| mnoGoSearch 3.3.14 reference manual: Full-featured search engine software | ||
|---|---|---|
| Prev | Chapter 10. Searching documents | Next | 
By default, mnoGoSearch sorts results by score. Score is calculated as relevancy value mixed with various other factors listed in the Section called Commands affecting document score .
Note: You can also request a non-default document ordering with help of the s search parameter. Have a look into the Section called Search parameters to know how to order documents by Date, Popularity Rank, URL and other document parameters.
Have a look into these manual sections to know about various commands that affect document ordering and/or score values: DateFactor, DocSizeWeight, MinCoordFactor, NumDistinctWordFactor, NumSections, NumWordFactor, UserScore, WordDistanceWeight, WordFormFactor, WordDensityFactor.

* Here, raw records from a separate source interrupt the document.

/-- The value of the 8 B register at an aligned offset of BAR0; a reserved offset reads 0 (R543). -/
def State.regWord (s : State) (off : Nat) : Nat :=
  if off < 0x10000 then s.ceWord off
  else if off < 0x10400 then pair32 (s.msixWord ((off - 0x10000) / 4)) (s.msixWord ((off - 0x10000) / 4 + 1))
  else if off = 0x10800 then s.ce.msixPend
  else if off < 0x30000 then s.hcWord off
  else if 0x30000 ≤ off ∧ off < 0x30200 then ((s.pmStatus ((off - 0x30000) / 64)).reverse[off % 64 / 8]?).getD 0
  else if off < 0x60000 then s.fbWord off
  else if off < 0x80000 then s.pwWord off
  else if off < 0xE0000 then s.erWord off
  else s.dbgWord off

/-- A word that two 4 B registers share: no half of it is latched. TICK is one value (R379). -/
def twoRegs (off : Nat) : Bool :=
  decide (0x40 ≤ off ∧ off < 0x60) || (decide (0x1000 ≤ off ∧ off < 0x1800) && off % 0x20 == 0x10) ||
    (decide (0x2000 ≤ off ∧ off < 0x3000) && off % 0x40 == 0x18) || off == 0x3018 || decide (0x10000 ≤ off ∧ off < 0x10400)

/-- What a read does beside returning the value. `lo` and `hi`: it takes bytes of the lower and of the upper half (log 90). -/
def readEffect (s : State) (off : Nat) (lo hi : Bool) : State :=
  if off = 0x20008 then s.modSv fun v => { v with tblAddr := tblNext v.tblAddr }
  else if off = 0x200C8 then s.modSv Serve.gtNext
  else if off = 0x40018 then s.modFab fun f => { f with stAddr := stageNext f.stAddr }
  else if 0x60020 ≤ off ∧ off < 0x60038 then
    let m := (off - 0x60020) / 8
    s.modCk fun c => { c with marginMin := c.marginMin.filter fun e =>
      !(e.1 / 8 == m && (if e.1 % 8 < 4 then lo else hi)) }
  else if 0x80040 ≤ off ∧ off < 0x80060 then
    match s.er.capIdx with
    | some i => s.modEr fun e => { e with log := tmod {} e.log i fun r => { r with isRead := true } }
    | none => s
  else s

/-- A read of bytes of a register through one path with its latches: the state, the latches, and the value with each byte
at its place (R544) (log 90). -/
def readReg (s : State) (latch : Tbl Nat) (off : Nat) (p : Part) : State × Tbl Nat × Nat :=
  let v := s.regWord off
  match p with
  | .whole => (readEffect s off true true, latch, v)
  | .lower =>
    if twoRegs off then (readEffect s off true false, latch, v % 2 ^ 32)
    else (readEffect s off true true, tset 0 latch off (1 + v / 2 ^ 32), v % 2 ^ 32)
  | .upper =>
    let l := tget 0 latch off
    if l = 0 then (readEffect s off false true, latch, v / 2 ^ 32 * 2 ^ 32)
    else (s, tset 0 latch off 0, (l - 1) * 2 ^ 32)
  | .bytes a two =>
    let n := if two then 2 else 1
    (readEffect s off (decide (a.val < 4)) (decide (4 < a.val + n)), latch,
      v / 2 ^ (8 * a.val) % 2 ^ (8 * n) * 2 ^ (8 * a.val))

/-! ### Writes -/

/-- The CE_ block. -/
def ceWrite (s : State) (off : Nat) (w : Wr) : State :=
  if off = 0 then (if s.img.loaded then s else s.modCe fun c => { c with strict := w.flag 0 c.strict })
  else if 0x1000 ≤ off ∧ off < 0x1800 then
    let n := (off - 0x1000) / 0x20
    match off % 0x20 with
    | 0 => s.modSq n fun r => if r.en then r else { r with base := w.addr 12 r.base }
    | 8 => s.modSq n fun r => r.cfg w
    | 0x10 => sqTail s n w
    | _ => s
  else if 0x2000 ≤ off ∧ off < 0x3000 then
    let n := (off - 0x2000) / 0x40
    match off % 0x40 with
    | 0 => s.modCq n fun r => if r.en then r else { r with base := w.addr 12 r.base }
    | 8 => s.modCq n fun r => r.cfg w
    | 0x10 => s.modCq n fun r => if r.en then r else { r with wb := w.addr 2 r.wb }
    | 0x18 => cqHead s n w
    | _ => s
  else match off with
    | 0x3000 => s.modEv fun r => if r.en then r else { r with base := w.addr 12 r.base }
    | 0x3008 => s.modEv fun r => r.cfg w
    | 0x3010 => s.modEv fun r => if r.en then r else { r with wb := w.addr 2 r.wb }
    | 0x3018 => evHead s w
    | _ => s

/-- The HC_ block. -/
def hcWrite (s : State) (off : Nat) (w : Wr) : State :=
  match off with
  | 0x20000 => s.modSv fun v =>
      let a := if w.has 22 0 then setBits v.tblAddr 0 23 (bits w.v 22 0) else v.tblAddr
      { v with tblAddr := if w.has 63 62 then setBits a 62 2 (bits w.v 63 62) else a }
  | 0x20008 => if w.has 63 0 then tblPut s w.v else if s.sv.tblState = 1 then s else readEffect s off true true
  | 0x20010 => if w.flag 0 false then recordTbl s else s
  | 0x20040 => s.modSv fun v => if v.expEn then v else { v with expBase := w.addr 12 v.expBase }
  | 0x20048 => s.modSv fun v => v.expCfg w
  | 0x20050 => if w.has 31 0 then s.modSv fun v => v.expHeadPut (bits w.v 31 0) else s
  | 0x20080 => s.modSv fun v => { v with ttlA := w.field 31 0 v.ttlA, ttlB := w.field 63 32 v.ttlB }
  | 0x200C0 => s.modSv fun v => { v with gtAddr := w.field 9 0 v.gtAddr }
  | 0x200C8 => if w.has 63 0 then gtPut s w.v else readEffect s off true true
  | 0x200D0 => if w.flag 0 false then recordGt s else s
  | _ => s

/-- The FB_ and TM_ blocks. -/
def fbWrite (s : State) (off : Nat) (w : Wr) : State :=
  match off with
  | 0x40010 => s.modFab fun f =>
      let a := if w.has 15 4 then setBits (setBits f.stAddr 4 12 (bits w.v 15 4)) 3 1 (bits w.v 3 3) else f.stAddr
      { f with stAddr := if w.has 63 62 then setBits a 62 2 (bits w.v 63 62) else a }
  | 0x40018 => if w.has 63 0 then stagePut s w.v else if s.switching then s else readEffect s off true true
  | 0x40020 => s.modFab fun f => { f with timeout := w.clamped 9 0 1 1000 f.timeout }
  | 0x50008 => s.modTm fun t => { t with pps := w.flag 0 t.pps }
  | 0x50018 => s.modTm fun t => { t with
      lead := w.clamped 15 0 100 65535 t.lead, slow := w.clamped 47 32 1 65535 t.slow }
  | _ => s

/-- The 24 modes of CK_REGION_MODE, 0b11 stored as 0b00. -/
def regionModes (v : Nat) : Nat := ((List.range 24).map (fun i => let m := v / 4 ^ i % 4; (if m = 3 then 0 else m) * 4 ^ i)).sum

Relevancy for every found document is calculated as the cosine of the angle formed by two weights vectors, the vector for the search query and the vector for the found document. The number of coordinates in the vectors is equal to the number of the words in the search query (NumWords) multiplied by the number of the active sections, defined by the NumSections command: NumWords * NumSections. Every coordinate in the vector corresponds to one word in one section, the coordinate value consists of thee factors:
section_weight, according to the wf value for this section (see the Section called Changing weights of the different document parts at search time).
word_weight, depending on whether this word is the original word from the search query typed by the user, or the word is a generated form such as a synonym or a stemming form.
Note: You can change the weight of the generated forms using the WordFormFactor command.
word_frequency - the frequency of the word in the section, with the WordDensityFactor value taken into account.
<HTML>
  <HEAD>
    <TITLE>
      Test
    </TITLE>
  </HEAD>
  <BODY>
    This is a test document to test the score value 
  </BODY>
</HTML>
  Also, for similicity reasons, imagine that
  NumSections is set
  to 2 (that is only the body and 
  title sections are active),
  wf is set to
  its default value (weight factors for alls sections are
  equal to 1), and
  WordDensityFactor
  is set to 255 (the strongest density effect).
  mnoGoSearch will use these two vectors to calculate relevancy:
Vq= (1, 1, 1, 1)for the search query and
Vd= (1, 0, 0.2, 0.1)for the above document, calculated as follows:
        The word test appears once in the section
        title and its word_frequency
        is 1,
        wf[title]=1,
        word_weight=1.
        Therefore, Vd[1]=1 * 1 * 1 =
        1.
        
        The word document does not appear
        in the section title at all,
        therefore, Vd[2]=0.
        
        The word test appears two times in the section
        body, with 10
        words total. word_frequency
        is 2/10.
        wf[body] is 1.
        word_weight is 1.
        Therefore, Vd[3] = 2/10 * 1 * 1 = 0.2.
        
        The word document appears once in the section
        body which is total 10
        words long. word_frequency
        is 1/10.
        wf[body] is 1.
        word_weight is 1.
        Therefore, Vd[4] = 1/10 * 1 * 1 = 0.1.
        
The cosine value value for the above two vectors is 0.634335.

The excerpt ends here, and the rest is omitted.